Exhaled Breath Metabolomic Biomarkers in the Acutely Breathless Patient (EMBER)

University of Leicester

Status

Completed

Conditions

Healthy

Asthma

Community-acquired Pneumonia

Heart Failure

COPD

Breathlessness

Study type

Observational

Funder types

Other

Industry

Identifiers

NCT03672994

0569

Details and patient eligibility

About

An acute study carried out across three acute admissions units within Leicestershire. The study is aimed at discovery and validation of volatile organic compounds (VOCs) in exhaled breath. Participants will be recruited and tested within 24 hours of admission and once recovered, up to 6 months following discharge.

Full description

A prospective real world observational study carried out across three acute admissions units. Participants with self-reported acute breathlessness, with a confirmed primary diagnosis of either acute heart failure, community acquired pneumonia and acute exacerbation of asthma or COPD will be recruited within 24 hours of admission. These will be matched to healthy volunteers from a similar environment. Additionally, school age children admitted with severe asthma will be evaluated and breath samples will be collected. All participants will undergo breath sampling on admission and upon recovery, up to six months following discharge. A range of online technologies including: proton-transfer-reaction mass spectrometry (PTR-MS), gas chromatography ion mobility spectrometry (GC-IMS), atmospheric pressure chemical ionisation- mass spectrometry (APCI-MS) and offline technologies including gas chromatography mass spectroscopy (GC-MS) and comprehensive two-dimensional gas chromatography-mass spectrometry (GCxGC-MS) will be utilised for VOC discovery and replication. For offline technologies a standardised CE marked breath sampling device (ReCIVA®) will be used. All recruited participants will be characterised using existing blood biomarkers including C - reactive protein (CRP), brain derived natriuretic peptide (BNP), Troponin-I and blood eosinophil levels and further evaluated using a range of standardised questionnaires, lung function testing including hand held forced oscillation technique (FOT) and fractional exhaled nitric oxide (FeNO), sputum cell counts and echocardiography for heart failure and COPD patients. Additional samples will be collected for bio-banking including urine, serum, plasma and sputum supernatants and plugs.

Enrollment

650 patients

Sex

All

Ages

5+ years old

Volunteers

Accepts Healthy Volunteers

Inclusion criteria

(i) Able to give informed consent for participation in the study. (ii) Male or Female, aged 16 years or above (adult cohort) and 5-15 years for paediatric patients attending the acute care paediatric pathway.

(iii) Capable (in the opinion of the EMBER clinical research investigator(s) of providing serial breath samples.

(iv) Diagnosed with acute breathlessness as one of the primary indicator reasons by the clinical acute care team. This is not a requirement for healthy subjects or matched controls.

(v) One of the indicator provisional diagnoses identified in section 7.1 following senior review by the clinical acute care team. This is not a requirement for healthy subjects or matched controls (vi) Able (in the Investigators opinion) and willing to comply with all study requirements.

(vii) Willing to allow his or her General Practitioner and consultant, if appropriate, to be notified of participation in the study.

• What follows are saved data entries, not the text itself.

/-- The descriptor of an X128 array (R89): translated for write, its reserved bits zero. -/
def State.descOf (s : State) (c : Cmd) (desc : Nat) : Except AccFault (State × Loc × Int) :=
  match s.cmdAccess c desc .write with
  | .error e => .error e
  | .ok l =>
    if l.tgt = 3 then .error (.atomTarget, desc)
    else
      let x := s.descAt c.agent (atomScope l) l desc
      if descBad x then .error (.x128Desc, desc) else .ok (s.keep l.ent, l, descAnchor x)

/-- Add exact contributions to an X128 array (R90, R233, R242): each is (address, S, flags) at an anchor; without an anchor
the descriptor's is taken. -/
def State.xaddElems (s : State) (c : Cmd) (desc : Nat) (anchor : Option Int) (es : List (Nat × Nat)) (fl : Nat → BitVec 4) :
    Except AccFault State :=
  match s.descOf c desc with
  | .error e => .error e
  | .ok (s, dl, d) =>
    match s.addTargets c es with
    | .error e => .error e
    | .ok (s, ts) =>
      .ok ((ts.zip (upTo 0 ts.length)).foldl (fun (st : State) ((l, va, v), i) =>
        (st.exactAdd (cmdWriter c.id) c.agent (atomScope l) c.vf l dl va desc (signedOf 128 v) (anchor.getD d) (fl i) []).1) s)

/-- The beat of a store or a store-add (R233). -/
def State.bcpStoreBeat (s : State) (c : Cmd) (dir : BcpDir) : Except AccFault State :=
  let t := c.tlr
  let cs := coords ((c.ops.drop 1).take 5)
  let (n0, n) := t.beatElems c.beat
  let as := t.granules (s.bcpScr c) c.beat
  let x := natOf (s.readGranules as)
  let es := t.unclipped cs ((upTo 0 n).map fun i => (n0 + i, x / 16 ^ (t.size2 * i) % 16 ^ t.size2))
  let r : Except AccFault State :=
    match dir with
    | .fadd => s.faddElems c ((tlrFmt t.fmt).getD .f32) es
    | .xadd => s.xaddElems c t.desc none es fun _ => 0
    | _ => s.storeElems c t.size2 es
  match r with
  | .error e => .error e
  | .ok s => .ok (s.endBeat c as)

/-- A beat of a bulk copy. -/
def State.bcpBeat (s : State) (c : Cmd) : Except AccFault State :=
  match c.i with
  | .bcp _ _ .load _ _ _ _ _ _ => s.bcpLoadBeat c
  | .bcp _ _ dir _ _ _ _ _ _ => s.bcpStoreBeat c dir
  | _ => .ok s

/-- The format a direction accepts (R233). -/
def bcpFmtOk (dir : BcpDir) (fmt : Nat) : Bool :=
  match dir with
  | .fadd => decide (fmt ≤ 2)
  | .xadd => fmt == 9
  | _ => true

/-- Read a command's TLR at issue (R220, R229). -/
def State.readTlr (s : State) (c : Cmd) (va : DWord) : Except AccFault (State × List Byte) :=
  if va.toNat % 64 ≠ 0 then .error (.misaligned, va.toNat) else s.cmdRead c va.toNat 64

/-- A destination page of the box is sealed (R114, R233): its address. -/
def State.sealedPoint (s : State) (c : Cmd) (t : Tlr) (cs : List Int) : Option Nat :=
  ((((upTo 0 t.count).filterMap (t.place cs)).map (· / 2)).find? fun va => s.sealedAt c va)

(viii) Ability to understand English.

Exclusion criteria

(i) Female participants who are known to be pregnant, lactating or planning pregnancy during the course of the study.

(ii) Current participation in a clinical trial of an investigative medicinal product or within 3 months or 5.5 half-lives of the IMP whichever is longer.

(iii) Active or clinically suspected pulmonary tuberculosis (iv) In the opinion of the treating physician, breath sampling during the acute admission would be clinically unsafe or inappropriate due to the patient's condition or poor prognosis. Examples include malignancy or autoimmune disease with anticipated survival of under 1 year, and chronic renal replacement therapy.

(v) Unable or unwilling to give informed consent by visit 1b. (vi) Any other significant disease or disorder which, in the opinion of the Investigator, may either put the participants at risk because of participation in the study, or may influence the result of the study, or the participant's ability to participate in the study.